Let's factor in something else. A mite drop of 10 a day isn't considered too bad to kill a hive. In a month that's 310. Since none I know checks very closely at this time of year those 310 plus all the mites on the bees that died and were in the brood a month ago ... are on the bottom board of the dead hive. If you see a 1,000 mites in a deadout, that would probably be a load the hive could carry in normal times. I'm not saying mites didn't kill the hive, just that the counting exercise may not mean anything much. Let's gas a healthy hive and count mites. Coyote, how many more hives do you have? Nice Pix by the way. Sorry for the loss.

Dickm


----------



## Barry Digman (May 21, 2003)

> possibility is that it became queenless


I thought that might be a possibility too. Didn't see the queen, but I wonder if she could have been taken out with the trash if she died while the colonly was still alive. I'll look closer at the trash heap.



> significant mold on some of the comb? Is this a high moisture environment?


Very low humidity here, typically in the teens.

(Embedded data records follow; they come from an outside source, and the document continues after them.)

-- ==== Sys2Proof/Machine/State.lean ====
section
/-! DEFINITION. The state of the part as plain data: everything the spec gives the machine (INVENTORY.md lists every
piece with its rule and its reset value). -/

namespace Sys2Proof.Machine

/-! ## One agent: a strand, a hart or a service core (R110, R122) -/

/-- What a waiting agent waits for (R112). -/
inductive WaitOn where
  /-- `semp` (R105). -/
  | semp (k : Nat)
  /-- `sempt`: the semaphore, the register, the clk at which its limit ends (R106). -/
  | sempt (k : Nat) (e : BitVec 5) (limit : Nat)
  /-- `ldfe`: the register, the address, whether it empties the bit (R97, R130). -/
  | ldfe (d : BitVec 5) (addr : Nat) (c : Bool)
  /-- `gld`: the register, the type code, the physical address its translation gave (R131, R370). -/
  | gld (d : BitVec 5) (t : Nat) (pa : Nat)
  /-- A blocking `recv` (R300). -/
  | recv
  /-- The completion of a matrix queue entry (R271). -/
  | matrix (id : Nat)
  /-- A place in an engine queue (R206, R242, R269, R317). -/
  | queue
  /-- The completion of the hart's engine operations (R134, R220, R231). -/
  | drain
  /-- A service core in `tlbinv`: the agents whose `gld` a removed entry translated (R370). -/
  | tlbinv (l : List (Nat × Nat))
  deriving DecidableEq, Repr, Inhabited

/-- The states of R112. A service core that executed `exit`, and a hart that ended, are `free` too (R137). -/
inductive AState where
  | free
  | ready
  | run
  | wait (on : WaitOn)
  | park
  | synced
  | halt
  deriving DecidableEq, Repr, Inhabited

/-- A cause waiting to be taken at an instruction boundary, with the value for `FADDR` (R120, R378). -/
structure Pending where
  code : Nat
  faddr : W
  deriving DecidableEq, Repr, Inhabited

/-- A stream binding (R160-R163): the register, its direction, the captured base, stride and count, how many elements the
program has consumed or written, the elements read ahead, the semaphore, whether its completion was given, and its number in the
tile's order of issue. -/
structure Stream where
  v : Nat
  out : Bool
  base : Nat
  stride : Nat
  n : Nat
  used : Nat
  ahead : List VReg
  sem : Nat
  done : Bool
  id : Nat
  deriving DecidableEq, Repr, Inhabited

/-- What an agent contributed at `sync` (R171). -/
structure SyncArg where
  d : BitVec 5
  abort : Bool
  op : Nat
  operand : W
  deriving DecidableEq, Repr, Inhabited

/-- The issue slot of a work core (R113): a strand holds it; it was found free at the end of a clk and is free still; or a strand was chosen
in a clk and may issue from the next one on. -/
inductive IssueSlot where
  | held
  | free (since : Nat)
  | chosen (at_ : Nat)
  deriving DecidableEq, Repr, Inhabited

/-- The context and state of one agent (R110, R122); `resuming` says that a wait of it has completed whose instruction it issues again,
before it takes a deferred cause (R120); `stalled` that its instruction stalls in RUN (R112); `group` is the haul hart's current group (R338), `grpBits` the words of its
descriptor while no group is valid (R26, R410). -/
structure Agent where
  st : AState
  pc : W
  x : Vector W 32
  p : Vector Bool 8
  v : Vector VReg 32
  mctx : BitVec 12
  causeCode : BitVec 8
  causeInh : Bool
  epc : W
  faddr : W
  tvec : W
  prio : BitVec 3
  wdogLimit : BitVec 32
  heldFrom : Nat
  scratch : W
  depth : BitVec 16
  deferred : Option Pending
  resuming : Bool
  stalled : Bool
  streams : List Stream
  sync : Option SyncArg
  escalated : Option Nat
  group : Option Rec
  grpBits : Rec
  deriving DecidableEq, Repr, Inhabited

/-- An agent before any start: no strand, every register 0, the CSRs at their reset values (R122, R261). -/
def Agent.reset : Agent where
  st := .free
  pc := 0
  x := Vector.replicate 32 0
  p := Vector.replicate 8 false
  v := Vector.replicate 32 0
  mctx := 0x777#12
  causeCode := 0
  causeInh := false
  epc := 0
  faddr := 0
  tvec := 0
  prio := 0
  wdogLimit := 0x01000000#32
  heldFrom := 0
  scratch := 0
  depth := 0
  deferred := none
  resuming := false
  stalled := false
  streams := []
  sync := none
  escalated := none
  group := none
  grpBits := 0

/-! ## Memories -/

/-- A range of addresses whose unlisted bytes are unspecified, with the number of its free values (R2). -/
structure FreeRange where
  lo : Nat
  len : Nat
  n : Nat
  deriving DecidableEq, Repr, Inhabited

/-- A byte memory: the listed cells in strictly rising order of address, none equal to what its address reads as
unlisted; and the ranges whose unlisted bytes are unspecified, the latest first (R2, R94, R180). Every other unlisted byte
reads 0. -/
structure Memory where
  cells : List Host.Cell
  free : List FreeRange
  deriving DecidableEq, Repr, Inhabited

/-- Nothing listed. -/
def Memory.empty : Memory := ⟨[], []⟩

/-! ## A tile (R19) -/

/-- The states of a tile node (R169). A tile of no region is in `stop` with no region. -/
inductive NodeState where
  | run | arrived | exch | seal | relwait | rollback | hold | stop
  deriving DecidableEq, Repr, Inhabited

/-- A line of the version store: which line it undoes, the contents of that line at the start of the superstep, which of its
code words were uncorrectable or poisoned then, and whether the copy itself is uncorrectable (R183, R431, R434). -/
structure VsLine where
  acc : Bool
  line : Nat
  old : List Byte
  bad : List Nat
  poison : List Nat
  err : Bool
  deriving DecidableEq, Repr, Inhabited

/-- A cause the tile recorded in this attempt (R168, R169, R199): the code, and for 0x13 and 0x14 the structure. -/
structure Recorded where
  code : Nat
  unit : Option (Nat × Nat × Nat)
  deriving DecidableEq, Repr, Inhabited

/-- A TLB entry: its tag word and its entry word (R364). -/
structure Tlbe where
  tag : W
  entry : W
  deriving DecidableEq, Repr, Inhabited

/-- What a haul operation does (R204, R342). -/
inductive HaulKind where
  | stage | copy | hld | hst
  | hred (f : Nat)
  | csend
  deriving DecidableEq, Repr, Inhabited

/-- How a haul operation stands (R206, R221, R374): not started, running, suspended at its cursor, suspended in the queue with
a record of the recovery mode until the store has a place, or to be replayed from its cursor. -/
inductive OpStatus where
  | queued | running | suspended | storing | replay
  deriving DecidableEq, Repr, Inhabited

/-- A haul operation in the queue or in the store of suspended operations: its number in the tile's order of issue, its slot,
the captured records, its virtual address or stream, its partner, its length, its semaphore, its status, the data bytes
already moved, the fault slot of its record, and the 16-byte atoms it has read of which a later chunk needs bytes, each with the number
of its version (R207, R224). -/
structure HaulOp where
  id : Nat
  slot : Nat
  kind : HaulKind
  dst : Rec
  src : Rec
  va : Nat
  partner : Nat
  n : Nat
  sem : Nat
  status : OpStatus
  cursor : Nat
  fslot : Option Nat
  seen : List (Nat × Nat × List Byte)
  deriving DecidableEq, Repr, Inhabited

/-- An entry of a page-fetch list (R211): the operation that fetches it, its range, its landing record, its semaphore, and
the chunks fetched, each as its first data byte, its length and the physical address it came from, for R213 and R184. -/
structure PfEntry where
  op : Nat
  va : Nat
  n : Nat
  dst : Rec
  sem : Nat
  pas : List (Nat × Nat × Nat)
  deriving DecidableEq, Repr, Inhabited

> just that the counting exercise may not mean anything much


Makes sense if there's no control hive to compare it with. The bottom board contains an accumulation of mites from who-knows-how-long. 



> how many more hives do you have?


About 18 more strung out around the county. This one happened to be at my house with another one.


----------



## George Fergusson (May 19, 2005)

>Let's factor in something else. A mite drop of 10 a day isn't considered too bad to kill a hive.

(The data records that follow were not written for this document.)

/-! ## fqpop and fqres (R376-R379) -/

/-- fqpop (R377): the PA of the oldest posted record of the core's queue, or all ones. The model keeps the region of the record that
each slot gave out last (`MemCtl.popped`). -/
def execFqpop (d : BitVec 5) (s : State) : Out :=
  s.onService (wordOf (.fqpop d)) fun s =>
    match s.turn with
    | .svc dd c =>
      let mc := (s.die dd).mc
      match if c = 0 then mc.fq0 else mc.fq1 with
      | [] => s.doneX d 0xFFFFFFFFFFFFFFFF#64
      | k :: rest =>
        let popped := kvSet mc.popped (2 * k + c.val) (s.tile (kvGet 0 mc.slotTiles k)).region.toNat
        (s.modDie dd fun x => { x with mc :=
          if c = 0 then { x.mc with fq0 := rest, popped := popped } else { x.mc with fq1 := rest, popped := popped } }).doneX d
          (BitVec.ofNat 64 (mc.slotPa k))
    | .tile _ _ => s.doneNop

/-- The causes that `fqres` may deliver (R378). -/
def deliverable (c : Nat) : Bool :=
  (decide (1 ≤ c) && decide (c ≤ 5)) || decide (c = 7) || (decide (9 ≤ c) && decide (c ≤ 0x12)) || (decide (0x17 ≤ c) && decide (c ≤ 0x19))

/-- A parked strand leaves PARK (R378). -/
def State.unpark (s : State) (t agent : Nat) (f : Agent → Agent) : State :=
  if h : agent < 10 then
    s.modTile t fun tl =>
      let g := tl.cur.agents[agent]
      match g.st with
      | .park => tl.setAgent ⟨agent, h⟩ { f g with st := .ready }
      | _ => tl
  else s

/-- The data byte at which the chunk that holds data byte `c` begins (R221, R374); `c` itself where the operation has no such
byte. -/
def HaulOp.chunkOf (o : HaulOp) (c : Nat) : Nat := if o.n ≤ c then c else c - Nat.min c ((o.va + c) % 4096)

/-- A suspended operation bound to slot `k` restarts (R374): in normal service at its chunk, in recovery mode from the cursor
of the record, by way of HAUL_OP_REPLAY where it has left the queue. -/
def Tile.replay (tl : Tile) (k : Nat) (recMode : Bool) (cursor : Nat) : Tile :=
  let q (o : HaulOp) : HaulOp :=
    if o.fslot = some k then { o with status := .running, cursor := if recMode then o.chunkOf cursor else o.cursor, fslot := none } else o
  let st (o : HaulOp) : HaulOp := if o.fslot = some k then { o with status := .replay, cursor := o.chunkOf cursor, fslot := none } else o
  { tl with haulQ := tl.haulQ.map q, haulStore := tl.haulStore.map st }

/-- The operation bound to slot `k` is gone (R378 `ACT` 2). -/
def Tile.dropSuspended (tl : Tile) (k : Nat) : Tile :=
  { tl with haulQ := tl.haulQ.filter (fun o => decide (o.fslot ≠ some k)), haulStore := tl.haulStore.filter fun o => decide (o.fslot ≠ some k) }

/-- The delivery of a cause to a suspended operation's tile: deferred to the haul hart, or, in the staging of a region's first
superstep, recorded so that the launch stops (R378, R435). -/
def State.deliverHaul (s : State) (t code : Nat) (va : W) : State :=
  if (s.tile t).launching then s.modTile t fun tl => tl.record ⟨code, none⟩ else s.deferTo t 8 code va

/-- fqres (R378). An uncorrectable word of the record is logged, and its fields are unspecified (R386). A resume that would reach
another region through a slot used again has no effect (`State.stale`). The fields of a record in a
pool that breaks R373 are unspecified too, and it resumes no agent (R1; DESIGN CHOICE, notes/assumptions/56.md). -/
def execFqres (a : BitVec 5) (s : State) : Out :=
  s.onService (wordOf (.fqres a)) fun s =>
    match s.turn with
    | .tile _ _ => s.doneNop
    | .svc d c =>
      let v := s.rx a
      let mc := (s.die d).mc
      let m := modOfDie d
      let pa := v.fld 0 40
      let act := v.fld 48 2
      let dc := v.fld 40 8
      let k := (pa - mc.fqBase.toNat) / 32
      let r := if mc.recordLost k then (Config.freeBits 64 s.free).toNat else leNat (s.hbmSeen m pa 8)
      let q := fld r 61 1
      if pa % 32 ≠ 0 ∨ pa < mc.fqBase.toNat ∨ mc.fqBase.toNat + 32 * mc.poolSize ≤ pa ∨ act = 3 ∨ v.fld 50 14 ≠ 0 then s.trap 0x07 v
      else if q ≠ c.val ∨ (act = 1 ∧ q = 1) ∨ (act = 2 ∧ deliverable dc = false) then (s.noteRead d m pa 8).trap 0x07 v
      else if mc.recordLost k then { s with free := s.free + 1 }.doneNop
      else if fld r 63 1 = 0 ∨ s.stale d c.val k then ({ s with free := s.free + 1 }.logBad d m pa 24).doneNop
      else
        let t := fld r 20 28
        let agent := fld r 8 4
        let va : W := BitVec.ofNat 64 (fld (leNat (s.hbmSeen m (pa + 8) 8)) 0 52)
        let cursor := fld (leNat (s.hbmSeen m (pa + 16) 8)) 0 32
        let s : State := { s with free := s.free + 1 }.logBad d m pa 24
        let haul := decide (fld r 12 3 ≠ 0)
        if act = 1 then
          let s1 := (s.setRecord d k (r - fld r 0 8 + 0x08 + 2 ^ 61)).modDie d fun x => { x with mc :=
            { x.mc with fq0 := natErase x.mc.fq0 k, fq1 := x.mc.fq1 ++ [k] } }
          (if h : haul = false ∧ agent < 10 then
            s1.modTile t fun tl => tl.setAgent ⟨agent, h.2⟩ { tl.cur.agents[agent]'(h.2) with causeCode := 0x08 }
          else s1).doneNop
        else
          let s1 := (s.setRecord d k (r % 2 ^ 63)).modDie d fun x => { x with mc := x.mc.freeRecord k }
          if act = 0 then
            (if haul then s1.modTile t fun tl => tl.replay k (fld r 15 1 = 1) cursor
             else s1.unpark t agent fun g => g).doneNop
          else
            (if haul then ((s1.modTile t fun tl => (tl.dropSuspended k).promote).wakeDrain t 8).deliverHaul t dc va
             else s1.unpark t agent fun g => g.defer dc va).doneNop

end Sys2Proof.Machine
end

You really can't just throw out a number without considering the time of year. 10 a day in June is nothing to write home about. 10 a day in early winter is quite something else.

I think a lot of mite-killed hives probably die off by dwindling. Mite populations peak in early fall when the over-wintering bees are emerging. Going into winter with short-lived bees ain't going to cut it.


----------



## MountainCamp (Apr 12, 2002)

=I think a lot of mite-killed hives probably die off by dwindling. Mite populations peak in early fall when the over-wintering bees are emerging. Going into winter with short-lived bees ain't going to cut it.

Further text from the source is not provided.